2. Read the ‘values’ or ‘mission statement’ of your interview institutions
They may have them, they may not. These can seem a bit vague and non-specific when read at first, but you can guarantee that all the important staff members will have been involved in creating them and signing them off. You don’t have to be able to evidence how you fly the flag for each value, but try making one into a talking point in a practice interview.
3. Take notes
Practice this in mock interviews. Don’t make this important interview your first one! Taking a few brief notes will help you refer to something specific if you chose to send a thank you note or email (which you should). When they speak, making notes will show you are taking them seriously. Also try to look up for eye contact.
4. All contact is part of the interview
The emails you send to arrange time and place should be warm, polite and typo-free. Any phone contact with the institution makes an impression.
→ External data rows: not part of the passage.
-- ==== Sys2Proof/Machine/Dispatch.lean ====
section
/-! DEFINITION. Machine/Dispatch.lean: one arm per host transaction. -/

namespace Sys2Proof.Machine

def exec (i : Instr) (s : State) : Host.Outcome State Fault Refusal :=
  match i with
  | .rdCtrl => Sys2Proof.Machine.execRdCtrl s
  | .rdStatus => Sys2Proof.Machine.execRdStatus s
  | .rdCmd => Sys2Proof.Machine.execRdCmd s
  | .rdProtoBase => Sys2Proof.Machine.execRdProtoBase s
  | .rdProtoSync => Sys2Proof.Machine.execRdProtoSync s
  | .rdProtoZero => Sys2Proof.Machine.execRdProtoZero s
  | .rdProtoOne => Sys2Proof.Machine.execRdProtoOne s
  | .rdProtoFlags => Sys2Proof.Machine.execRdProtoFlags s
  | .rdRepeat => Sys2Proof.Machine.execRdRepeat s
  | .rdTxValue => Sys2Proof.Machine.execRdTxValue s
  | .rdTxLen => Sys2Proof.Machine.execRdTxLen s
  | .rdRxTol => Sys2Proof.Machine.execRdRxTol s
  | .rdMsgValue => Sys2Proof.Machine.execRdMsgValue s
  | .rdMsgBitlen => Sys2Proof.Machine.execRdMsgBitlen s
  | .rdMsgProto => Sys2Proof.Machine.execRdMsgProto s
  | .rdMsgDelay => Sys2Proof.Machine.execRdMsgDelay s
  | .wrCtrl d => Sys2Proof.Machine.execWrCtrl d s
  | .wrStatus d => Sys2Proof.Machine.execWrStatus d s
  | .cmdNop => Sys2Proof.Machine.execCmdNop s
  | .cmdInit => Sys2Proof.Machine.execCmdInit s
  | .cmdSelproto arg => Sys2Proof.Machine.execCmdSelproto arg s
  | .cmdTxstart => Sys2Proof.Machine.execCmdTxstart s
  | .cmdConsume => Sys2Proof.Machine.execCmdConsume s
  | .cmdReserved op arg => Sys2Proof.Machine.execCmdReserved op arg s
  | .wrProtoBase d => Sys2Proof.Machine.execWrProtoBase d s
  | .wrProtoSync d => Sys2Proof.Machine.execWrProtoSync d s
  | .wrProtoZero d => Sys2Proof.Machine.execWrProtoZero d s
  | .wrProtoOne d => Sys2Proof.Machine.execWrProtoOne d s
  | .wrProtoFlags d => Sys2Proof.Machine.execWrProtoFlags d s
  | .wrRepeat d => Sys2Proof.Machine.execWrRepeat d s
  | .wrTxValue d => Sys2Proof.Machine.execWrTxValue d s
  | .wrTxLen d => Sys2Proof.Machine.execWrTxLen d s
  | .wrRxTol d => Sys2Proof.Machine.execWrRxTol d s
  | .wrMsgValue d => Sys2Proof.Machine.execWrMsgValue d s
  | .wrMsgBitlen d => Sys2Proof.Machine.execWrMsgBitlen d s
  | .wrMsgProto d => Sys2Proof.Machine.execWrMsgProto d s
  | .wrMsgDelay d => Sys2Proof.Machine.execWrMsgDelay d s

end Sys2Proof.Machine
end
Consider all optional events as mandatory. Not everyone will. These are a chance to meet faculty and maybe even spend some one-on-one time with the people who then interview you.
Treat everyone you come across with respect, including all fellow applicants. You could be working with them in future and you never know who might be watching.
5. Most importantly, give yourself time
This applies at every stage. Schedule time for prep, mock interviews and research. Arrive in the city the night before, leave plenty of time to get there so you do not appear rushed or disheveled.